Start of Block
/-- F of R400. -/
def Cluster.withholding (k : Cluster) : Nat :=
  let a := k.pacnt.toInt
  let thi : Int := k.thi.toNat
  let step : Nat := max 1 k.step.toNat
  if thi ≤ a then 0 else min 16 (((thi - a).toNat + step - 1) / step)
/-- A signed allowance as its register holds it. (DESIGN CHOICE: log entry 76) -/
def Cluster.setPower (k : Cluster) (a : Int) (withheld : Nat) : Cluster :=
  { k with pacnt := BitVec.ofInt 32 (max (-(2 ^ 31 : Int)) a),
           wheld := BitVec.ofNat 32 (min (2 ^ 32 - 1) (k.wheld.toNat + withheld)) }
/-- PACNT := min(PACAP, PACNT + REFILL), once in a cycle (R399). (DESIGN CHOICE: log entry 76) -/
def Cluster.refillOnce (k : Cluster) : Cluster :=
  if k.refilled then k
  else { k with pacnt := BitVec.ofInt 32 (min (k.pacap.toNat : Int) (k.pacnt.toInt + k.refill.toNat)), refilled := true }
/-- ALLOWANCE_REFILL: the refill of the present cycle. (DESIGN CHOICE: log entry 76) -/
def execAllowanceRefill (cluster : Nat) (s : State) : Out :=
  if cluster < 196 then .next (s.setCluster cluster (s.cluster cluster).refillOnce) else .next s

/-! ### One cycle (R5, R31, R398) -/

/-- `TIME` counts ns, two for three cycles of class 0. (DEDUCED: log entry 73; DESIGN CHOICE: log entry 8) -/
def State.tick (s : State) : State :=
  { s with time := s.time + BitVec.ofNat 64 (2 * (s.cycle + 1) / 3 - 2 * s.cycle / 3), cycle := s.cycle + 1 }

/-- A fibre that stalls: it holds its slot, and its age does not count (R31, R32, R398). (DEDUCED: log entry 75) -/
def Fibre.stalls (x : Fibre) : Bool :=
  x.run == .running && x.quads.any (fun e => !e.2.ended &&
    (e.2.wait == .stall || e.2.wait == .heldExit || e.2.wait == .checkpoint)) &&
  x.quads.all (fun e => e.2.ended || e.2.wait != .none)
/-- Ages and stalls of a core's fibres, one cycle on. (DEDUCED: log entry 75; DESIGN CHOICE: log entry 8) -/
def CoreState.growOld (k : CoreState) : CoreState :=
  let older (f : Nat) (x : Fibre) : Fibre :=
    { x with age := if k.ready f then x.age + 1 else 0,
             stall := if x.stalls && (k.slot (f / 4)).current == f % 4 then x.stall + 1 else 0 }
  { k with fibres := k.fibres.map (fun e => (e.1, older e.1 e.2)) }
/-- The idle counts of a core's classes after a cycle. (DESIGN CHOICE: log entry 8) -/
def CoreState.countIdle (k : CoreState) (served : List Nat) : CoreState :=
  let idle (n : Nat) : Nat := if served.contains n then 0 else min 65535 (Tab.get 0 k.idle n + 1)
  { k with idle := Tab.setAll 0 [] ((List.range 9).map (fun n => (n, idle n))),
           slots := k.slots.map (fun e => (e.1, { e.2 with switching := false })) }
/-- A gang that is granted an issue: its stall is over for this cycle, its fibre's age starts anew. -/
def State.release (s : State) (g : Focus) (issues : Bool) : State :=
  s.modFibre g.core g.fib (fun x =>
    let y : Fibre := if issues then { x with age := 0 } else x
    y.modQuads g.quads (fun _ q => if q.wait == .stall then { q with wait := .none } else q))

/-- Fibres that stop before their next issue stop; a step whose gangs have issued ends (R383, R384). -/
def State.stopDue (s : State) (c f : Nat) : State :=
  let x := s.fibre c f
  if x.run != .running then s
  else
    let q := (x.issuable.head?).getD 0
    match x.stopSoon with
    | none => s
    | some n =>
      if n = 2 ∧ !x.issuable.isEmpty then s
      else if n = 2 then s.stopFibre c f 2 (x.quad q).pc 0
      else s.stopFibre c f n (x.quad q).pc 0

/-- The cores of the device that hold slots, by cluster. -/
def State.busyClusters (s : State) : List Nat :=
  ((s.cores.filter (fun e => e.2.slots.any (fun z => z.2.bound))).map (fun e => clusterOf e.1)).eraseDups
/-- The passes of a cluster's cores, in ascending order. -/
def State.clusterPasses (s : State) (k : Nat) : Grants :=
  let cs := (s.cores.map (fun e => e.1)).filter (fun c => clusterOf c == k)
  let z := s.cluster k
  cs.foldl (fun g c => s.passes c z.withholding g) { gangs := [], served := [], power := z.pacnt.toInt, withheld := 0 }
/-- A cluster's part of the cycle. -/
def State.issueCluster (s : State) (k : Nat) : State :=
  let g := s.clusterPasses k
  let cs := (s.cores.map (fun e => e.1)).filter (fun c => clusterOf c == k)
  let s1 := s.setCluster k ((s.cluster k).setPower g.power g.withheld)
  let s2 := g.gangs.foldl (fun t x =>
    t.release x (g.served.any (fun e => e.1 == x.core && e.2.1 == x.fib / 4))) s1
  let s3 := cs.foldl (fun t c =>
    t.modCore c (fun x => x.countIdle ((g.served.filter (fun e => e.1 == c)).map (fun e => e.2.2)))) s2
  { s3 with granted := s3.granted ++ g.gangs }

/-- Every core and cluster, one cycle on. -/
def State.ageAll (s : State) : State :=
  { s with cores := s.cores.map (fun e => (e.1, e.2.growOld)),
           clusters := s.clusters.map (fun e => (e.1, e.2.refillOnce)) }
/-- Every fibre that is to stop stops. -/
def State.stopAll (s : State) : State :=
  s.cores.foldl (fun t (e : Nat × CoreState) =>
    e.2.fibres.foldl (fun t (x : Nat × Fibre) => t.stopDue e.1 x.1) t) s
/-- The cycle is over. -/
def State.endCycle (s : State) : State :=
  { s with choices := s.choices.tail, clusters := s.clusters.map (fun e => (e.1, { e.2 with refilled := false })) }
/-- ISSUE_CYCLE: time advances, allowances are refilled, and every core issues from the current fibres of
its slots (R398). (DESIGN CHOICE: log entry 8) -/
def execIssueCycle (s : State) : Out :=
  let s1 := s.tick.ageAll.stopAll
  .next (s1.busyClusters.foldl State.issueCluster s1).endCycle

/-! ### Switches (R31) -/

/-- The gang of a stalled fibre waits before an instruction that carries `hop` (R32). -/
def State.hops (s : State) (c f : Nat) : Bool :=
  let x := s.fibre c f
  x.stalls && x.steppable.any (fun q => (x.quad q).wait == .stall && (x.quad q).inClause &&
    (match { s with focus := ⟨c, f, BitVec.ofNat 16 (2 ^ q)⟩ }.peek (x.quad q).pc with
     | some i => (match i.form with
        | .lane _ f _ => f.hop
        | _ => false)
     | none => false))
/-- The current fibre of a slot gives it up: it has ended, is frozen or stopped, blocks, or stalls with
`hop`. -/
def State.yields (s : State) (c slot : Nat) : Bool :=
  let f := 4 * slot + (s.slot c slot).current
  let x := s.fibre c f
  x.run != .running || x.quads.all (fun e => e.2.ended || e.2.wait.long) || s.hops c f
/-- The slot's current fibre becomes another. -/
def State.switch (s : State) (c slot g : Nat) : State :=
  s.setSlot c slot { s.slot c slot with current := g, switchTo := none, switching := true }
/-- SLOT_SWITCH: a switch that `fsw` asked for, or from a fibre that gives the slot up. -/
def execSlotSwitch (core slot : Nat) (s : State) : Out :=
  let z := s.slot core slot
  match z.switchTo with
  | some g => .next (s.switch core slot g)
  | none =>
    match (if z.bound && s.yields core slot then (s.core core).nextReady slot z.current else none) with
    | some g => .next (s.switch core slot g)
    | none => .next s
/-- STALL_SWITCH: the current fibre has stalled without `hop` for 128 cycles. -/
def execStallSwitch (core slot : Nat) (s : State) : Out :=
  let z := s.slot core slot
  let f := 4 * slot + z.current
  match (if 128 ≤ (s.fibre core f).stall then (s.core core).nextReady slot z.current else none) with
  | some g => .next ((s.modFibre core f (fun x => { x with stall := 0 })).switch core slot g)
  | none => .next s
/-- The fibre that takes the slot by its age: the oldest, the lower index on a tie. -/
def CoreState.oldest (k : CoreState) (slot : Nat) : Option Nat :=
  let cur := (k.slot slot).current
  let age (g : Nat) : Nat := (k.fibre (4 * slot + g)).age
  let gs := (List.range 4).filter (fun g => g != cur && k.ready (4 * slot + g) && decide (248 ≤ age g) &&
    (decide (age cur < age g) || !k.ready (4 * slot + cur)))
  leastBy (fun g => 2 ^ 64 - age g) gs
/-- AGE_SWITCH: a fibre whose age has reached 248 takes the slot. -/
def execAgeSwitch (core slot : Nat) (s : State) : Out :=
  match (s.core core).oldest slot with
  | some g => .next (s.switch core slot g)
  | none => .next s

/-! ### Class pools (R402, R403) -/

/-- The cluster holds no block. -/
def State.clusterEmpty (s : State) (k : Nat) : Bool := (coresOf k).all (fun c => (s.core c).takenBlocks == [])
/-- The cluster is held back for compensation. (DEDUCED: log entry 77) -/
def State.inCompPool (s : State) (k : Nat) : Bool := s.partitions.any (fun e => e.2.compPool.contains k)
/-- POOL_MOVE: firmware begins to move an empty cluster to another class. (DEDUCED: log entry 77) -/
def execPoolMove (cluster cls : Nat) (s : State) : Out :=
  let k := s.cluster cluster
  if cluster < 196 ∧ cls < 8 ∧ s.clusterEmpty cluster ∧ !s.inCompPool cluster ∧ k.moving.isNone ∧ k.migrating.isNone then
    .next (s.setCluster cluster { k with moving := some cls })
  else .next s
/-- POOL_MOVE_COMPLETE: its clock and supply have changed. -/
def execPoolMoveComplete (cluster : Nat) (s : State) : Out :=
  let k := s.cluster cluster
  match k.moving with
  | some cls => .next (s.setCluster cluster { k with moving := none, cls := cls })
  | none => .next s

/-! ### Thermal migration (R408, R409) -/

/-- A cluster can take the blocks of another: same die, pool and partition, empty, and with the same lanes. (DEDUCED: log entry 77) -/
def State.canMigrate (s : State) (a b : Nat) : Bool :=
  let pool (k : Nat) : Bool := s.inCompPool k
  let free (k : Nat) : Bool := (s.cluster k).moving.isNone && (s.cluster k).migrating.isNone
  decide (a < 196) && decide (b < 196) && a != b && a / 49 == b / 49 && (s.cluster a).cls == (s.cluster b).cls &&
  free a && free b && pool a == pool b && s.clusterEmpty b && !s.clusterEmpty a &&
  s.partitions.any (fun e => e.2.clusters.contains a && e.2.clusters.contains b) &&
  (List.zip (coresOf a) (coresOf b)).all (fun e =>
    (s.core e.1).takenBlocks == [] || ((s.core e.2).enabled && (s.core e.1).holes == (s.core e.2).holes &&
      !(s.core e.2).regs.suspect && (s.core e.2).regs.corectl.getLsbD 2))
/-- The running blocks of a core begin to park. -/
def State.parkCore (s : State) (c : Nat) : State :=
  (s.core c).takenBlocks.foldl (fun t b => t.beginParking c b) s
/-- THERMAL_MIGRATION: firmware parks every block of a hot cluster. (DEDUCED: log entry 77) -/
def execThermalMigration (source target : Nat) (s : State) : Out :=
  if s.canMigrate source target then
    let s1 := s.setCluster source { s.cluster source with migrating := some target }
    .next ((coresOf source).foldl State.parkCore s1)
  else .next s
End of Block
** ACTIVITY **
Nothing but the exact lines from the start of the material through the line holding "73; DESIGN CHOICE: log entry 8) -/", both included, belongs in the answer.

** EXPECTED ANSWER **
/-- F of R400. -/
def Cluster.withholding (k : Cluster) : Nat :=
  let a := k.pacnt.toInt
  let thi : Int := k.thi.toNat
  let step : Nat := max 1 k.step.toNat
  if thi ≤ a then 0 else min 16 (((thi - a).toNat + step - 1) / step)
/-- A signed allowance as its register holds it. (DESIGN CHOICE: log entry 76) -/
def Cluster.setPower (k : Cluster) (a : Int) (withheld : Nat) : Cluster :=
  { k with pacnt := BitVec.ofInt 32 (max (-(2 ^ 31 : Int)) a),
           wheld := BitVec.ofNat 32 (min (2 ^ 32 - 1) (k.wheld.toNat + withheld)) }
/-- PACNT := min(PACAP, PACNT + REFILL), once in a cycle (R399). (DESIGN CHOICE: log entry 76) -/
def Cluster.refillOnce (k : Cluster) : Cluster :=
  if k.refilled then k
  else { k with pacnt := BitVec.ofInt 32 (min (k.pacap.toNat : Int) (k.pacnt.toInt + k.refill.toNat)), refilled := true }
/-- ALLOWANCE_REFILL: the refill of the present cycle. (DESIGN CHOICE: log entry 76) -/
def execAllowanceRefill (cluster : Nat) (s : State) : Out :=
  if cluster < 196 then .next (s.setCluster cluster (s.cluster cluster).refillOnce) else .next s

/-! ### One cycle (R5, R31, R398) -/

/-- `TIME` counts ns, two for three cycles of class 0. (DEDUCED: log entry 73; DESIGN CHOICE: log entry 8) -/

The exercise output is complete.